* What you have to do *
Copy verbatim the block of lines in the entries below whose first line contains "exact guarded_check hrange" and whose last line contains "fun _ => guarded_check zeroSet_iff fun _ =>". Leave out all other lines.

── Supplied records

/-- No run open, CALIBRATED or SUSPECT, no verification run: the checks shared by every trade command. -/
theorem guarded_trade (h : guarded t l go d = rest) :
    guarded t ((!runOpen d, .cal) :: (calibratedOrSuspect d, .unc) :: (!verifOpen d, .cal) :: l) go d =
    if d.mst.run ≠ none then refused t .cal d
    else if d.mst.state = .uncalibrated then refused t .unc d
    else if d.mst.verif ≠ none then refused t .cal d
    else rest :=
  guarded_check noRun_iff fun _ => guarded_check calibratedOrSuspect_iff fun _ => guarded_check noVerif_iff fun _ => h

theorem beginCapture_eq (cmd : CapCmd) : beginCapture t cmd d =
    acceptedAs t (.capWait cmd (d.now + 1000 * d.nvc.settings.cto)) d := by
  rw [beginCapture, accept_eq, captureDeadlineFrom, Nat.mul_comm]

/-- Zero SET, ON_DECK and both beams CLEAR, then the capture wait. -/
theorem guarded_capture (cmd : CapCmd) :
    guarded t [(d.zsu.set, .zro), (d.lsv.lane == .onDeck, .lan), (beamsClear d, .bem)] (beginCapture t cmd) d =
    if d.zsu.set = false then refused t .zro d
    else if d.lsv.lane ≠ .onDeck then refused t .lan d
    else if d.lsv.beamIn.state = true ∨ d.lsv.beamOut.state = true then refused t .bem d
    else acceptedAs t (.capWait cmd (d.now + 1000 * d.nvc.settings.cto)) d :=
  guarded_check zeroSet_iff fun _ => guarded_check onDeck_iff fun _ => guarded_check beamsClear_iff fun _ => beginCapture_eq cmd

theorem guarded_true {c : Code} : guarded t ((true, c) :: l) go d = guarded t l go d := rfl

theorem guarded_false {c : Code} : guarded t ((false, c) :: l) go d = refused t c d := rfl

/-- The checks of a trade capture once those of every trade command have passed. -/
theorem guarded_tradeChecks (hr : ¬d.mst.run ≠ none) (hu : ¬d.mst.state = .uncalibrated) (hv : ¬d.mst.verif ≠ none) :
    guarded t (tradeChecks d) go d =
    guarded t [(d.zsu.set, .zro), (d.lsv.lane == .onDeck, .lan), (beamsClear d, .bem)] go d := by
  rw [tradeChecks, noRun_iff.2 hr, calibratedOrSuspect_iff.2 hu, noVerif_iff.2 hv, guarded_true, guarded_true, guarded_true]

/-- The issue checks of R139; what follows them starts from those that have passed. -/
theorem guarded_issue (nv : NvStore) (h : ¬d.mst.run ≠ none → ¬d.mst.state = .uncalibrated → ¬d.mst.verif ≠ none →
    ¬d.nvc.clock = none → guarded t l go d = rest) : guarded t (issueChecks nv d ++ l) go d =
    if d.mst.run ≠ none then refused t .cal d
    else if d.mst.state = .uncalibrated then refused t .unc d
    else if d.mst.verif ≠ none then refused t .cal d
    else if d.nvc.clock = none then refused t .tim d
    else if journalFull nv d = true then refused t .ful d
    else if 9999999 < nv.nextTicket d.txu.owedTorn then refused t .num d
    else rest :=
  guarded_check noRun_iff fun hr => guarded_check calibratedOrSuspect_iff fun hu => guarded_check noVerif_iff fun hv =>
    guarded_check clockSet_iff fun hclock => guarded_check (by simp) fun _ =>
    guarded_check (decide_eq_true_iff.trans Nat.not_lt.symm) fun _ => h hr hu hv hclock

end checks

/-- A long command that the Executive's checks let through is its owner's body. -/
theorem act_long {s : State} {t : Tag} {body : NvStore → Device → Device} {d : Device} (h : TakesLong s.dev)
    (hd : body s.nv s.dev = d) : s.act (command t body) = .next (becomes s d) := act_command h.1 (.inr h.2) hd

/-! ### ZER and WG1 (R50, R114) -/

theorem readDirection_text (dir : Direction) : readDirection dir.text = some dir := by cases dir <;> decide

theorem findVisitRef_iff {d : Device} {ref : Text} : (findVisitRef d ref).isNone = true ↔ ¬∃ v ∈ d.txu.visits, v.2.ref = ref := by
  rw [findVisitRef, Option.isNone_iff_eq_none, List.find?_eq_none]
  simp

/-- Settles O21: the checks in order, then the wait. -/
theorem zeroAndFirstWeighing : Obligations.ZeroAndFirstWeighing := by
  refine ⟨fun s hl => ⟨act_long hl ?_, fun fs h => act_long hl ?_⟩, fun s ref dir hl hr => act_long hl ?_⟩
  · refine guarded_check noRun_iff fun _ => guarded_check calibratedOrSuspect_iff fun _ => guarded_check (laneEither_iff _ _) fun _ => ?_
    rw [guarded_nil, accept_eq, captureDeadlineFrom, Nat.mul_comm]
  · obtain ⟨f, rest, rfl⟩ := List.exists_cons_of_ne_nil h
    rfl
  · simp only [doWg1, hr, readDirection_text]
    exact guarded_check findVisitRef_iff fun _ => guarded_check (decide_eq_true_iff.trans Nat.not_le.symm) fun _ =>
      guarded_check clockSet_iff fun _ => guarded_trade (guarded_capture _)

/-! ### WG2, WGS and WGG (R139) -/

theorem tareExpired_iff {d : Device} {e : TareEntry} (h : d.nvc.clock ≠ none) :
    tareExpired d e = some true ↔ e.stored.getD 0 + 86400 * e.days ≤ d.nvc.clock.getD 0 := by
  obtain ⟨c, hc⟩ := Option.ne_none_iff_exists'.1 h
  rw [tareExpired, tareExpiry_eq, hc]
  simp

/-- Settles O22: the issue checks, then the command's own, then those of the capture. -/
theorem ticketWeighings : Obligations.TicketWeighings := by
  intro s hl checked captured expired
  refine ⟨fun f hf => ⟨act_long hl ?_, act_long hl ?_⟩, fun f hf => act_long hl ?_,
    fun fs h => ⟨act_long hl ?_, act_long hl ?_, act_long hl ?_⟩, fun ref hr => act_long hl ?_,
    fun n h1 h2 => ⟨fun hn => act_long hl ?_, fun slot v hv => act_long hl ?_⟩,
    fun ref hr => ⟨fun hn => act_long hl ?_, fun slot e he => ⟨fun hx => act_long hl ?_, fun hx => act_long hl ?_⟩⟩⟩
  · simp only [doWgg, hf, refuse_eq]
  · simp only [doWgs, hf, refuse_eq]
  · simp only [doWg2, hf, refuse_eq]
  · match fs, h with
    | [], _ => rfl
    | _ :: _ :: _, _ => rfl
  · match fs, h with
    | [], _ => rfl
    | _ :: _ :: _, _ => rfl
  · match fs, h with
    | [], _ => rfl
    | _ :: _ :: _, _ => rfl
  · simp only [doWgg, hr]
    exact guarded_issue s.nv fun hrun hu hv _ => (guarded_tradeChecks hrun hu hv).trans (guarded_capture _)
  · simp only [doWg2, readNumber_tNat h1 h2, hn, List.append_assoc]
    exact guarded_issue s.nv fun _ _ _ _ => guarded_false
  · simp only [doWg2, readNumber_tNat h1 h2, hv, List.append_assoc]
    exact guarded_issue s.nv fun hrun hu hver _ => (guarded_tradeChecks hrun hu hver).trans (guarded_capture _)
  · simp only [doWgs, hr, hn]
    rw [← List.append_nil (issueChecks s.nv s.dev)]
    exact guarded_issue s.nv fun _ _ _ _ => rfl
  · simp only [doWgs, hr, he, List.append_assoc]
    refine guarded_issue s.nv fun _ _ _ hclock => ?_
    rw [(tareExpired_iff hclock).2 hx]
    exact guarded_false
  · simp only [doWgs, hr, he, List.append_assoc]
    refine guarded_issue s.nv fun hrun hu hv hclock => ?_
    have hlive : (tareExpired s.dev e != some true) = true := by
      rw [bne_iff_ne]
      exact fun h => hx ((tareExpired_iff hclock).1 h)
    rw [hlive]
    exact (guarded_tradeChecks hrun hu hv).trans (guarded_capture _)

/-! ### TRS and VPT (R125, R172) -/

theorem tareRoom_iff {d : Device} {ref : Text} :
    tareRoom d ref = true ↔ ¬((∀ e ∈ d.txu.tares, e.2.ref ≠ ref) ∧ 64 ≤ d.txu.tares.length) := by
  have hfound : (findTare d ref).isSome = true ↔ ¬∀ e ∈ d.txu.tares, e.2.ref ≠ ref := by
    rw [findTare, List.find?_isSome]
    simp
  have hroom : decide (d.txu.tares.length < Config.tareSlots) = true ↔ ¬64 ≤ d.txu.tares.length :=
    decide_eq_true_iff.trans Nat.not_le.symm
  rw [tareRoom, Bool.or_eq_true, hfound, hroom]
  tauto

/-- Settles O23: the checks in order, then the capture wait. -/
theorem tareAndPointCaptures : Obligations.TareAndPointCaptures := by
  intro s hl
  refine ⟨fun ref days hr h1 h2 => act_long hl ?_, fun r x hr hx => act_long hl ?_⟩
  · simp only [doTrs, hr, readRange_tNat h1 h2 (by omega)]
    exact guarded_check tareRoom_iff fun _ => guarded_check clockSet_iff fun _ => guarded_trade (guarded_capture _)
  · have hrange : loadInRange s.dev x = true ↔ ¬r.max < x := by simp [loadInRange, hr]
    have hcap : decide (((s.dev.mst.verif.map (·.length)).getD 0) < Config.pointCap) = true ↔
        ¬∃ l, s.dev.mst.verif = some l ∧ 8 ≤ l.length := by
      rw [decide_eq_true_iff]
      cases s.dev.mst.verif <;> simp [Config.pointCap]
    have hses : verifOpen s.dev = true ↔ ¬s.dev.mst.verif = none := verifOpen_iff _
    simp only [doVpt, readNat_tNat hx]
    exact guarded_check hrange fun _ => guarded_check hcap fun _ => guarded_check noRun_iff fun _ =>
      guarded_check calibratedOrSuspect_iff fun _ => guarded_check hses fun _ => guarded_check zeroSet_iff fun _ =>
      guarded_check (laneEither_iff _ _) fun _ => guarded_check beamsClear_iff fun _ => beginCapture_eq _

/-! ### TRK and TRD (R126, R127) -/

/-- TRK's checks as conditions. -/
theorem doTrk_eq {nv : NvStore} {d : Device} {ref ft : Text} {t : Int} {days : Nat} (hr : readRef ref = some ref) (ht : readInt ft = some t)
    (h1 : 1 ≤ days) (h2 : days ≤ 365) : doTrk [ref, ft, tNat days] nv d =
    guarded .trk (trkChecks ref t d) (fun d => storeTare nv .trk (keyedTare ref t days d) (accept .trk .none d)) d := by
  simp only [doTrk, hr, ht, readRange_tNat h1 h2 (by omega)]

theorem tareSlotFor_held {d : Device} {ref : Text} {slot : Nat} {old : TareEntry} (h : findTare d ref = some (slot, old)) :
    tareSlotFor d ref = some slot := by
  rw [tareSlotFor, h]

theorem tareSlotFor_free {d : Device} {ref : Text} (h : findTare d ref = none) :
    tareSlotFor d ref = firstPlace (tareSlotFree d) 64 := by
  rw [tareSlotFor, h]
  rfl

theorem storeTare_write {nv : NvStore} {t : Tag} {e : TareEntry} {d : Device} {slot : Nat} (h : tareSlotFor d e.ref = some slot)
    (hq : QueueServed d) : storeTare nv t e d = atStage (.tareWrite t slot (some e) e.ref (findTare d e.ref).isSome)
      (requested ⟨.longOp, tareWrite nv slot (some e)⟩ d) := by
  simp only [storeTare, h, setStage_eq, request_eq _ hq]

theorem storeTare_full {nv : NvStore} {t g : Tag} {e : TareEntry} {d : Device} (h : tareSlotFor d e.ref = none)
    (hg : d.exe.slot = some g) : storeTare nv t e d = endedWith '#' g [['T', 'B', 'L']] d := by
  simp only [storeTare, h, failWith_eq _ _ hg]
  rfl

/-- TRK once the run, the metrology state and the weight pass. -/
theorem trkChecks_passed {d : Device} {ref : Text} {t : Int} {r : CalRecord} (hrun : d.mst.run = none)
    (hu : d.mst.state ≠ .uncalibrated) (hr : d.mst.active = some r) (h1 : 0 ≤ t) (h2 : t ≤ r.max) (h3 : t % r.d = 0)
    (go : Device → Device) :
    guarded .trk (trkChecks ref t d) go d = guarded .trk [(tareRoom d ref, .tbl), (clockSet d, .tim)] go d := by
  have hcal : (calibratedOrSuspect d && d.mst.active.isSome) = true := by simp [calibratedOrSuspect, hu, hr]
  have hfits : tareFits d t = true := by simp [tareFits, hr, h1, h2, h3]
  rw [trkChecks, noRun_iff.2 (not_not.2 hrun), hcal, hfits, guarded_true, guarded_true, guarded_true]

theorem tareFits_false {d : Device} {t : Int} {r : CalRecord} (hr : d.mst.active = some r)
    (h : t < 0 ∨ (r.max : Int) < t ∨ t % r.d ≠ 0) : tareFits d t = false := by
  rw [Bool.eq_false_iff, tareFits, hr]
  simp only [ne_eq, Bool.and_eq_true, decide_eq_true_eq, beq_iff_eq]
  rintro ⟨⟨h1, h2⟩, h3⟩
  obtain h | h | h := h
  · omega
  · omega
  · exact h h3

────

* Problem solution *
    exact guarded_check hrange fun _ => guarded_check hcap fun _ => guarded_check noRun_iff fun _ =>
      guarded_check calibratedOrSuspect_iff fun _ => guarded_check hses fun _ => guarded_check zeroSet_iff fun _ =>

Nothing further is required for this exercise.